Drohnenaufnahme über eisige, verschneite Berglandschaft.
Samuel
Sales Consultant, Transa store Europaallee Zurich
© Photos

You’re on an alpine tour when suddenly someone falls into a crevasse. What happens now? You use an ice pick or ice screw to create an anchor and pull the person up. In the video, mountain guide Fabian explains how to do this.

You’re well prepared as you start the alpine tour. The sun is shining, you’re progressing well and heading towards the summit in a rope team. And then suddenly it happens – someone falls into a crevasse! However well planned you are, it can always happen. That’s why you must rehearse crevasse rescues before your first tour.

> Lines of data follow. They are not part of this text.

/-- FWD_UPD: contributions a stub forwards (R199, R200). -/
def Dev.morFwdUpd (d : Dev) : Dev :=
  d.morHandle 5 (fun d m =>
    let d := d.morFwd m
    let s := d.ownStep m.table m.step
    if m.step < (d.morTab m.table).applied ∨ s.closed then d.morStale m m.orig true
    else d.setOwnStep m.table m.step { s with
      fwdUpdFrom := s.fwdUpdFrom ++ [m.src * 64 + m.orig], upds := s.upds ++ m.items.map (fun i => ⟨m.orig, true, i⟩)
      first := some (s.first.getD d.varve) })

/-- RESP (R192): answers matched by table, step, part and position. STATUS with FWD and low bits 7 is a stub's notice
that the new owner will answer. -/
def Dev.morResp (d : Dev) : Dev :=
  d.morHandle 2 (fun d m =>
    match d.mor.batches.find? (fun b => b.table == m.table && b.step == m.step && b.upd == m.part) with
    | none => d.minc F.moraine_LATE_MSG_CNT
    | some b =>
      let d := m.items.foldl (fun d i =>
        if i.status % 16 = 7 then d else d.morAnswer b.core b.slot i.pos i.status i.row) d
      d.morSettle b.core b.slot)

/-- LOOKUP_SERVE of step `n` of table `t` (R191): once every update part up to n − 2 has been applied, the look-ups held
are served; those of a key whose calving waits for its answer stay held (R199). -/
def Dev.lookupServe (d : Dev) (t n : Nat) : Dev :=
  if !d.morUp || !d.gb B.moraine F.moraine_TBL_EN t || decide ((d.morTab t).applied + 1 < n) then d
  else
    let s := d.ownStep t n
    let now := s.reqs.filter (fun h => !d.calvingOf t h.item.key)
    let r := now.foldl (fun (a : Dev × List (Nat × MorItem) × List (Nat × MorHeld)) h =>
      let x := a.1.morServeOne t n h
      (x.1, a.2.1 ++ [(h.src, x.2.1)], match x.2.2 with
        | some q => a.2.2 ++ [(q, h)]
        | none => a.2.2)) (d, [], [])
    if now.isEmpty ∧ s.fwdSent then d
    else
      let rest := s.reqs.filter (fun h => d.calvingOf t h.item.key)
      let e := (r.1.morAnswers t n false r.2.1).setOwnStep t n { r.1.ownStep t n with
        reqs := rest, served := s.served ++ now.map (fun h => h.item.key), fwdReqs := s.fwdReqs ++ r.2.2 }
      let e := if rest.isEmpty && e.fromAll t s.reqFrom then e.morForwardReqs t n else e
      e.stubSettle t

/-- Every message that the update part of a step awaits is held, or the timeout has closed the part (R191, R199). -/
def Dev.updComplete (d : Dev) (t n : Nat) (s : OwnStep) : Bool :=
  s.closed || (d.fromAll t s.reqFrom && d.fromAll t s.updFrom &&
    (d.morTab t).fwdFrom.all (fun a => decide (n ≤ a.2.1) || (d.morPeers t).all (fun q =>
      s.fwdReqFrom.contains (a.1 * 64 + q) && s.fwdUpdFrom.contains (a.1 * 64 + q))))

/-- UPDATE_APPLY of step `n` of table `t` (R191, R195): the update part of step n − 1 is applied, every look-up of step
n served, every message held or the part closed. -/
def Dev.updateApply (d : Dev) (t n : Nat) : Dev :=
  let d := if d.morUp && d.gb B.moraine F.moraine_TBL_EN t && (d.morTab t).applied == n then d.morForwardUpds t n else d
  let s := d.ownStep t n
  if !d.morUp || !d.gb B.moraine F.moraine_TBL_EN t || (d.morTab t).applied != n || !s.reqs.isEmpty ||
      !s.fwdUpdSent || !d.updComplete t n s then d
  else
    let cls := s.upds.foldl (fun (a : Dev × List (MorHeld × Bool)) h =>
      let r := a.1.morHere t h
      (r.1, a.2 ++ [(h, match r.2 with
        | .serve _ _ => true
        | _ => false)])) (d, [])
    let mis := (cls.2.filter (fun x => !x.2)).map (·.1)
    let mine := (cls.2.filter (fun x => x.2)).map (·.1)
    let sr := (cls.1).takeSerials 1
    let keys := distinct (mine.map (fun h => h.item.key))
    let order := (pickOrder sr.1 keys.length (List.range keys.length)).filterMap (fun i => keys[i]?)
    let r := order.foldl (fun (a : Dev × List (Nat × MorItem)) k =>
      let cs := mine.filter (fun h => h.item.key == k)
      let x := a.1.morApplyKey t n k cs
      (x.1, a.2 ++ cs.map (fun h => (h.src, { pos := h.item.pos, status := x.2 + 128 * b2n h.fwd })))) (sr.2, [])
    let ans := r.2 ++ mis.map (fun h => (h.src, { pos := h.item.pos, status := 4 + 128 * b2n h.fwd }))
    let e := ((r.1.minc F.moraine_MISROUTE_CNT mis.length).minc F.moraine_STALE_CNT mis.length).minc
      F.moraine_FWD_RECV_CNT (mine.filter (·.fwd)).length
    let e := (e.morAnswers t n true ans).morForwardReqs t n
    let x := e.morTab t
    let e := e.setMorTab t { x with applied := n + 1, steps := x.steps.del n }
    ({ e with mor := { e.mor with prefetch := e.mor.prefetch.filter (fun p => p.table != t || decide (n < p.step)) } }
      ).stubSettle t

/-- STEP_TIMEOUT_OWNER: STEP_TIMEOUT has passed since the first message of a step's update part (R193). -/
def Dev.stepTimeout (d : Dev) (t n : Nat) : Dev :=
  let s := d.ownStep t n
  match s.first with
  | none => d
  | some τ =>
    if d.morUp && !s.closed && !d.updComplete t n s &&
        decide (τ + 1000 * d.g B.moraine F.moraine_STEP_TIMEOUT_US ≤ d.varve) then
      ((d.setOwnStep t n { s with closed := true }).minc F.moraine_STEP_TIMEOUT_CNT).morForwardUpds t n
    else d

/-! ### Calving (R198–R201) -/

/-- CALVE_START: key `key` of table `t` is calved to package `q` (R198–R201). Nothing happens before the update part of a
step has closed, or after a look-up of the key for a later step was served or the FWD_UPD messages of one were sent. -/
def Dev.calveStart (d : Dev) (t key q : Nat) : Dev :=
  let x := d.morTab t
  if !d.morUp || !d.gb B.moraine F.moraine_TBL_EN t || x.applied == 0 ||
      x.steps.any (fun s => decide (x.applied ≤ s.1) && (s.2.served.contains key || s.2.fwdUpdSent)) then d
  else
    let fail := fun (d : Dev) => d.minc F.moraine_CALVE_FAIL_CNT
    let f := d.morFind t key
    match f.2.1 with
    | none => fail f.1
    | some r =>
      let d := f.1
      let room := (d.ovrFor t key).isSome || decide ((d.mor.ovr.filter (fun o => o.2.valid)).length < Mrn.overrides)
      let busy := (d.stubFor t key).isSome || d.calvingOf t key || x.fwdFrom.any (fun a => a.2.2 == key)
      let mine := (d.morOwner t key).1 == d.pkgId || r.epoch != 0
      if busy || !room || !mine || q == d.pkgId || !(d.morPeers t).contains q || Mrn.stubs ≤ d.mor.calving.length then fail d
      else
        let e := (d.morOwner t key).2 + 1
        let s := d.morSend q { kind := 6, table := t, src := 0, orig := 0, step := x.applied - 1, epoch := e, key := key
                               items := [{ pos := 0, row := r.row }], bad := r.bad }
        if s.2 then
          { s.1 with mor := { s.1.mor with calving := s.1.mor.calving ++
              [{ table := t, key := key, owner := q, epoch := e, step := x.applied - 1 }] } }
        else fail s.1

/-- CALVE: the new owner creates the row and answers (R199 step 2). -/
def Dev.calve (d : Dev) : Dev :=
  d.morHandle 6 (fun d m =>
    let t := m.table
    let f := d.morFind t m.key
    let row := padTo (f.1.morRowBytes t) ((m.items.headD { pos := 0 }).row)
    let c : Dev × Bool := match f.2.1 with
      | some r => (f.1.morStore t m.key r row m.bad m.step m.epoch, true)
      | none => f.1.morCreate t m.key f.2.2 row m.bad m.step m.epoch
    let d := if c.2 then
        let x := c.1.morTab t
        let d := c.1.setMorTab t { x with fwdFrom := x.fwdFrom ++ [(m.src, m.step, m.key)] }
        { d with mor := { d.mor with incoming := d.mor.incoming ++ [(t, m.key)] } }
      else c.1
    (d.morSend m.src { kind := 7, table := t, src := 0, orig := 0, step := m.step, key := m.key
                       epoch := if c.2 then m.epoch else 0 }).1)

/-- A new owner awaits forwarding messages of every step after the calving (R199 step 6): those of parts that have been
forwarded or applied meanwhile are sent, empty. -/
def Dev.morCatchUp (d : Dev) (t : Nat) (c : Calving) : Dev :=
  let x := d.morTab t
  let past := (List.range x.applied).filter (fun n => decide (c.step < n))
  let d := past.foldl (fun d n => (d.morForwardOne t n false c.owner []).morForwardOne t n true c.owner []) d
  x.steps.foldl (fun d s =>
    let d := if s.2.fwdSent && decide (c.step < s.1) then d.morForwardOne t s.1 false c.owner [] else d
    if s.2.fwdUpdSent && decide (c.step < s.1) then d.morForwardOne t s.1 true c.owner [] else d) d

/-- CALVE_ACK: the old owner sets its stub, installs the override and tells the peer set, or the calving fails (R199
steps 2 and 3). -/
def Dev.calveAck (d : Dev) : Dev :=
  d.morHandle 7 (fun d m =>
    let t := m.table
    match d.mor.calving.find? (fun c => !c.stub && c.table == t && c.key == m.key && c.owner == m.src) with
    | none => d
    | some c =>
      let d := { d with mor := { d.mor with calving := d.mor.calving.erase c } }
      if m.epoch = 0 then d.minc F.moraine_CALVE_FAIL_CNT
      else
        let f := d.morFind t c.key
        let d := match f.2.1 with
          | some r =>
            let a := f.1.morRecord t r.local_
            f.1.morWrite (a + 8) (natLE 4 (r.ver ||| 4) ++ natLE 4 r.step ++ natLE 4 r.epoch ++ natLE 4 c.epoch ++
              [byte c.owner])
          | none => f.1
        let d := (d.installOvr ⟨c.key, t, c.owner, true, true, c.epoch⟩).1
        let told := (d.morDests t).contains c.owner
        let d := { d with mor := { d.mor with calving := d.mor.calving ++ [{ c with stub := true }] } }
        let d := if told then d else d.morCatchUp t c
        (d.morPeers t).foldl (fun d q =>
          if q = d.pkgId then d
          else (d.morSend q { kind := 8, table := t, src := 0, orig := 0, step := c.step, key := c.key, epoch := c.epoch
                              items := [{ pos := c.owner, key := c.key, epoch := c.epoch }] }).1) d)

/-- DIR_OVR: the override installed and acknowledged (R199 step 4). -/
def Dev.dirOvr (d : Dev) : Dev :=
  d.morHandle 8 (fun d m =>
    let i := m.items.headD { pos := 0 }
    let d := { d with mor := { d.mor with incoming := d.mor.incoming.filter (· != (m.table, m.key)) } }
    let r := d.installOvr ⟨m.key, m.table, i.pos, true, false, m.epoch⟩
    if r.2 then
      (r.1.morSend m.src { kind := 9, table := m.table, src := 0, orig := 0, step := m.step, key := m.key
                           epoch := m.epoch }).1
    else r.1)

Using a pulley, you can extricate the person who has fallen into the crevasse. But this is only possible if you can place an anchor – in both firn and ice. In the video, mountain guide Fabian from Bergschule Höhenfieber (Höhenfieber mountaineering school) explains how it’s done.

To ensure that the T-slot anchor holds securely, dig down to a depth of 30 to 50 centimetres. If the firn is loose, dig a little deeper. Securing behind you with an additional person makes the anchoring even more secure.

The strength of anchoring with an ice pick depends greatly on the condition of the snow. As a guide, you should note the following: In very soft snow, the belay holds about 80 kilograms; in compact, dense snow up to 600 kilograms.

Using ice screws correctly

Ice screws provide a secure hold and are ready to use quickly. The following tips will help you to use the screw correctly.

  • The inside of the ice screw must be free of snow before you start turning it into the ice.

  • Insert the ice screw at a right angle to the ice.

  • After five to six turns, the screw will grip and you can now turn the handle.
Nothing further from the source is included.